= Supplied records =
::::
-- ==== Sys2Proof/Laws/Flits.lean ====
section
/-!
SUPPORT. Flits formed with their CRC, and what serving a request of the mailbox leaves.
-/
namespace Sys2Proof.Machine
set_option maxRecDepth 2000

/-- The low bytes of a number. -/
theorem natToBytes_add (n : Nat) : ∀ v c : Nat, natToBytes (v + c * 256 ^ n) n = natToBytes v n := by
  induction n with
  | zero => intro v c; rfl
  | succ n ih =>
    intro v c
    have h1 : v + c * 256 ^ (n + 1) = v + 256 * (c * 256 ^ n) := by rw [Nat.pow_succ]; ring
    simp only [natToBytes, h1]
    rw [Nat.add_mul_div_left _ _ (by omega), ih]
    congr 1
    apply BitVec.eq_of_toNat_eq
    simp only [BitVec.toNat_ofNat]
    omega

theorem bitReverse_lt (v : Nat) : bitReverse 32 v < 2 ^ 32 := by
  have key : ∀ (l : List Nat) (a : Nat),
      l.foldl (fun acc i => if v.testBit i then acc + 2 ^ (32 - 1 - i) else acc) a ≤ a + (l.map (fun i => 2 ^ (32 - 1 - i))).sum := by
    intro l
    induction l with
    | nil => intro a; simp
    | cons i l ih =>
      intro a
      simp only [List.foldl_cons, List.map_cons, List.sum_cons]
      refine (ih _).trans ?_
      split
      · rw [Nat.add_assoc]
      · exact Nat.add_le_add_left (Nat.le_add_left _ _) _
  exact Nat.lt_of_le_of_lt (key (upTo 32) 0) (by decide)

theorem crc32_lt (bs : List Byte) : crc32 bs < 2 ^ 32 := by
  unfold crc32 crcResult
  simp only [if_true]
  exact Nat.xor_lt_two_pow (bitReverse_lt _) (by omega)

/-- A flit with the header and body `v` and its CRC. -/
abbrev flitOf (v : Nat) : BitVec 2048 := BitVec.ofNat 2048 (v + place (crc32 (natToBytes v 252)) 2016 32)

theorem flitOf_toNat (v : Nat) (h : v < 2 ^ 2016) : (flitOf v).toNat = v + crc32 (natToBytes v 252) * 2 ^ 2016 := by
  have hc := crc32_lt (natToBytes v 252)
  unfold flitOf
  generalize crc32 (natToBytes v 252) = c at hc ⊢
  rw [BitVec.toNat_ofNat]
  unfold place
  rw [Nat.mod_eq_of_lt hc, Nat.shiftLeft_eq]
  apply Nat.mod_eq_of_lt
  have h2 : (2:Nat)^2048 = 2^32 * 2^2016 := by rw [← pow_add]
  rw [h2]
  calc v + c * 2 ^ 2016 < 2 ^ 2016 + c * 2 ^ 2016 := Nat.add_lt_add_right h _
    _ = (c + 1) * 2 ^ 2016 := by rw [Nat.add_mul, Nat.one_mul, Nat.add_comm]
    _ ≤ 2 ^ 32 * 2 ^ 2016 := Nat.mul_le_mul_right _ hc

/-- A flit formed with its CRC passes the check (R428). -/
theorem fOk_flitOf (v : Nat) (h : v < 2 ^ 2016) : fOk (flitOf v) = true := by
  have h0 := flitOf_toNat v h
  have hc := crc32_lt (natToBytes v 252)
  unfold fOk
  rw [h0]
  have h1 : natToBytes (v + crc32 (natToBytes v 252) * 2 ^ 2016) 252 = natToBytes v 252 := by
    have := natToBytes_add 252 v (crc32 (natToBytes v 252))
    rwa [show (256:Nat) ^ 252 = 2 ^ 2016 by rw [show (256:Nat) = 2 ^ 8 by rfl, ← pow_mul]] at this
  rw [h1]
  unfold bitsOf
  rw [Nat.shiftRight_eq_div_pow, Nat.add_mul_div_right _ _ (by positivity), Nat.div_eq_of_lt h, Nat.zero_add,
    Nat.mod_eq_of_lt hc]
  exact decide_eq_true rfl

/-- The fields of such a flit are those of its header. -/
theorem bitsOf_flitOf (v lo w : Nat) (h : v < 2 ^ 2016) (hl : lo + w ≤ 2016) : bitsOf (flitOf v).toNat lo w = bitsOf v lo w := by
  rw [flitOf_toNat v h]
  unfold bitsOf
  have h1 : crc32 (natToBytes v 252) * 2 ^ 2016 = (crc32 (natToBytes v 252) * 2 ^ (2016 - lo - w) * 2 ^ w) * 2 ^ lo := by
    rw [Nat.mul_assoc, Nat.mul_assoc, ← pow_add, ← pow_add]
    congr 2
    omega
  rw [Nat.shiftRight_eq_div_pow, Nat.shiftRight_eq_div_pow, h1, Nat.add_mul_div_right _ _ (by positivity),
    Nat.add_mul_mod_self_right]

/-- The control fields of a flit leave the number expected next. -/
theorem takeControl_rxNext (s : State) (p : Nat) (f : BitVec 2048) : ((s.takeControl p f).port p).rxNext = (s.port p).rxNext := by
  have key : ∀ (l : List Nat) (u : State) (g : State → Nat → B32), 
      (l.foldl (fun (s : State) v => s.setReg (kLnk p (0x48 + 0x10 * v)) (g s v)) u).port p = u.port p := by
    intro l
    induction l with
    | nil => intro u g; rfl
    | cons v l ih => intro u g; rw [List.foldl_cons, ih]; rfl
  unfold State.takeControl
  refine (congrArg Port.rxNext (key (upTo 6) _ _)).trans ?_
  unfold State.port State.setPort
  rw [SMap.get_set_self]

/-- Some flit fails its check. -/
theorem bad_flit : ∃ f : BitVec 2048, fOk f = false := by
  by_contra hn
  have h (f : BitVec 2048) : fOk f = true := by
    by_contra hf
    exact hn ⟨f, by simpa using hf⟩
  have key (c : Nat) (hc : c < 2 ^ 32) : crc32 (natToBytes 0 252) = c := by
    have h1 := of_decide_eq_true (h (BitVec.ofNat 2048 (0 + c * 256 ^ 252)))
    have h2 : (BitVec.ofNat 2048 (0 + c * 256 ^ 252)).toNat = 0 + c * 256 ^ 252 := by
      rw [BitVec.toNat_ofNat]
      apply Nat.mod_eq_of_lt
      rw [Nat.zero_add, show (256:Nat) ^ 252 = 2 ^ 2016 by rw [show (256:Nat) = 2 ^ 8 by rfl, ← pow_mul], show (2:Nat)^2048 = 2^32 * 2^2016 by rw [← pow_add]]
      exact Nat.mul_lt_mul_of_pos_right hc (by positivity)
    rw [h2, natToBytes_add] at h1
    rw [h1]
    unfold bitsOf
    rw [Nat.zero_add, Nat.shiftRight_eq_div_pow, show (256:Nat) ^ 252 = 2 ^ 2016 by rw [show (256:Nat) = 2 ^ 8 by rfl, ← pow_mul],
      Nat.mul_div_cancel _ (by positivity), Nat.mod_eq_of_lt hc]
  exact absurd ((key 0 (by decide)).symm.trans (key 1 (by decide))) (by decide)

theorem mbxRun_served (s : State) (k : Nat) (data : Option (List Byte)) (f : MbxFn) (h : s.mbxReady k = true) :
    s.mbxRun k data f = some (s.mailServed data f) := by
  unfold State.mbxRun
  rw [if_pos h]
  by_cases h1 : s.reqStatus s.mbxReq ≠ 0
  · exact (if_pos h1).trans (congrArg some (if_pos h1).symm)
  · refine (if_neg h1).trans (Eq.trans ?_ (congrArg some (if_neg h1).symm))
    generalize s.bufRead s.mbxReq data = b
    rcases b with ⟨b, _ | d⟩
    · rfl
    · dsimp only
      by_cases h2 : d.1 ≠ 0
      · exact (if_pos h2).trans (congrArg some (if_pos h2).symm)
      · refine (if_neg h2).trans (Eq.trans ?_ (congrArg some (if_neg h2).symm))
        by_cases h3 : s.reqAway s.mbxReq = true
        · exact (if_pos h3).trans (congrArg some (if_pos h3).symm)
        · refine (if_neg h3).trans (Eq.trans ?_ (congrArg some (if_neg h3).symm))
          generalize f b s.mbxReq d.2 = x
          rcases x with ⟨a, _ | res⟩ <;> rfl

end Sys2Proof.Machine
end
::::
= What is required =
Pull out every line of the records above that contains the word "data".

= Result for this task =
theorem mbxRun_served (s : State) (k : Nat) (data : Option (List Byte)) (f : MbxFn) (h : s.mbxReady k = true) :
    s.mbxRun k data f = some (s.mailServed data f) := by
    generalize s.bufRead s.mbxReq data = b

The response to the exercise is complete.